[[ Input data open ]]

/-- R86 (g): a record whose number is not in R71 spells no operation, and the step that meets it is refused by name.
The numbers are the spec's decision D1, and the refusal its treatment U10; the form of a record is the model's
(notes/assumptions/1.md). -/
def Obligations.UnknownOperationNumbersAreRefused : Prop :=
  ∀ (s : State) (n : Byte) (operands : List Byte) (rest : List Event),
    n ∉ [0x10#8, 0x11#8, 0x12#8, 0x13#8, 0x14#8, 0x15#8, 0x16#8, 0x1F#8, 0x20#8, 0x30#8, 0x31#8, 0x32#8, 0x33#8, 0x34#8,
      0x35#8, 0x36#8, 0x37#8, 0x38#8, 0x39#8, 0x3A#8, 0x3B#8, 0x3F#8, 0x40#8] →
    s.ste.busy = false → s.inbox = .packet ⟨.op, n :: operands⟩ :: rest →
    step s = .refused (.undecodable (.unknownOperation n))

/-! ### Steps -/

/-- R6, 43_scroll.md R184: when the next thing to arrive decodes to `i` and STE has no step of its own to take, the
step is `exec i` of the state with that packet taken; in phase SHOW only the CANCEL input is taken so (10_state.md
R30); with nothing there, RBLP waits (R231). The list of what is to arrive is the model's (notes/assumptions/5.md). -/
def Obligations.StepRunsTheDecodedInstruction : Prop :=
  (∀ (s : State) (p : Packet) (rest : List Event) (i : Instr), s.inbox = .packet p :: rest → decode p = .ok i →
      s.ste.busy = false ∨ (s.ste.phase = .shows ∧ p.fmt = .input) → step s = exec i { s with inbox := rest }) ∧
    ∀ s : State, s.inbox = [] → s.ste.busy = false → step s = .next s

/-- A table word placed where the step fetches is executed by that step. How a word is placed is the model's choice
(notes/assumptions/5.md). -/
def Obligations.PlacedTableWordsAreExecuted : Prop :=
  ∀ (s : State) (nbits w : Nat) (i : Instr), decodeTableWord nbits w = some i →
    step (s.withFetchWord nbits w) = exec i { s with ste := if s.ste.busy then .idle else s.ste }

/-! ### Reset -/

/-- R36, R230: what the spec gives reset. The pin latches, which it leaves open, and the model's own fields
(notes/assumptions/2.md, 5.md to 8.md) are not in it. All but the zero
pixels and buffer is the spec's decision D29. -/
def Obligations.ResetIsBeforeConstruction : Prop :=
  State.reset.pix = List.replicate 7 ⟨0#8, 0#8, 0#8, 0#5⟩ ∧ (∀ p, Memory.read State.reset.buf p = 0x00#8) ∧
    State.reset.lst = .uninit ∧ State.reset.dst = .uninit ∧ State.reset.ste = .idle ∧ State.reset.lseq = none ∧
    State.reset.dseq = none ∧ State.reset.pinTrace = [] ∧ State.reset.i2cTrace = [] ∧ State.reset.waitTrace = []

/-- The invariant holds at reset. Of its clauses, the pixel count as the length of the list (notes/assumptions/10.md), the
canonical form of the buffer (18.md) and the field for a DINIT under way (2.md) are the model's; the dead counters are the
spec's decision D3, and the reset values its D29. -/
def Obligations.ResetMeetsTheInvariant : Prop := State.reset.Inv

/-- R231: before both constructions the only operations with a meaning are LINIT, DINIT and ENCODE (and, beside the
operations, the CANCEL input, which then has no effect, and the mask value of SEG.MASK). R231 is derived in the spec,
from its decision D10; the mask value, and the field that says that a DINIT is under way, are the model's
(notes/assumptions/2.md). No DINIT and no flush is under way then. -/
def Obligations.OnlyInitialisersRunBeforeConstruction : Prop :=
  ∀ (i : Instr) (s t : State), s.lst = .uninit → s.dst = .uninit → s.ste = .idle → s.constructing = false →
    s.dseq = none → exec i s = .next t →
    i = .linit ∨ i = .dinit ∨ (∃ c, i = .encodeChar c) ∨ (i = .cancel ∧ t = s) ∨ ∃ m, i = .segMask m

/-! ### Whole-machine rules -/

/-- Every step keeps the invariant: the pixel count (R20), the canonical buffer (R24), dead sequence counters (R31), a
consistent ScrollState on an open display (R28, R134), and only legal transactions on the bus (R86). No DINIT is
under way between steps, so that none but DINIT sends the oscillator-on command (R80). The dead counters are the spec's
decision D3, R86 is derived in the spec, and the canonical form and the field for DINIT are the model's
(notes/assumptions/18.md, 2.md). -/
def Obligations.EveryStepKeepsTheInvariant : Prop := ∀ s t : State, s.Inv → step s = .next t → t.Inv

/-- 42_display.md R139: BUFWR "is the only operation that can write a non-zero value to bytes 8 to 15 or set mask bit
15". That BUFWR exists is the spec's decision D33; that no entry of SEGROM has bit 15 set is R122 (a), held by
construction (notes/assumptions/11.md). -/
def Obligations.OnlyBufwrDirtiesTheUnusedBits : Prop :=
  ∀ s t : State, step s = .next t → (∀ p v s', nextAction s ≠ .run (.bufwr p v) s') →
    (s.maskClear → t.maskClear) ∧
      ((∀ a, 8 ≤ a → Memory.read s.buf a = 0x00#8) → ∀ a, 8 ≤ a → Memory.read t.buf a = 0x00#8)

[[ Input data closed ]]

Output the line containing "(.bufwr p v) s') →" and each line after it through the close of the entries, unchanged and with no other lines.

Expected answer:
  ∀ s t : State, step s = .next t → (∀ p v s', nextAction s ≠ .run (.bufwr p v) s') →
    (s.maskClear → t.maskClear) ∧
      ((∀ a, 8 ≤ a → Memory.read s.buf a = 0x00#8) → ∀ a, 8 ≤ a → Memory.read t.buf a = 0x00#8)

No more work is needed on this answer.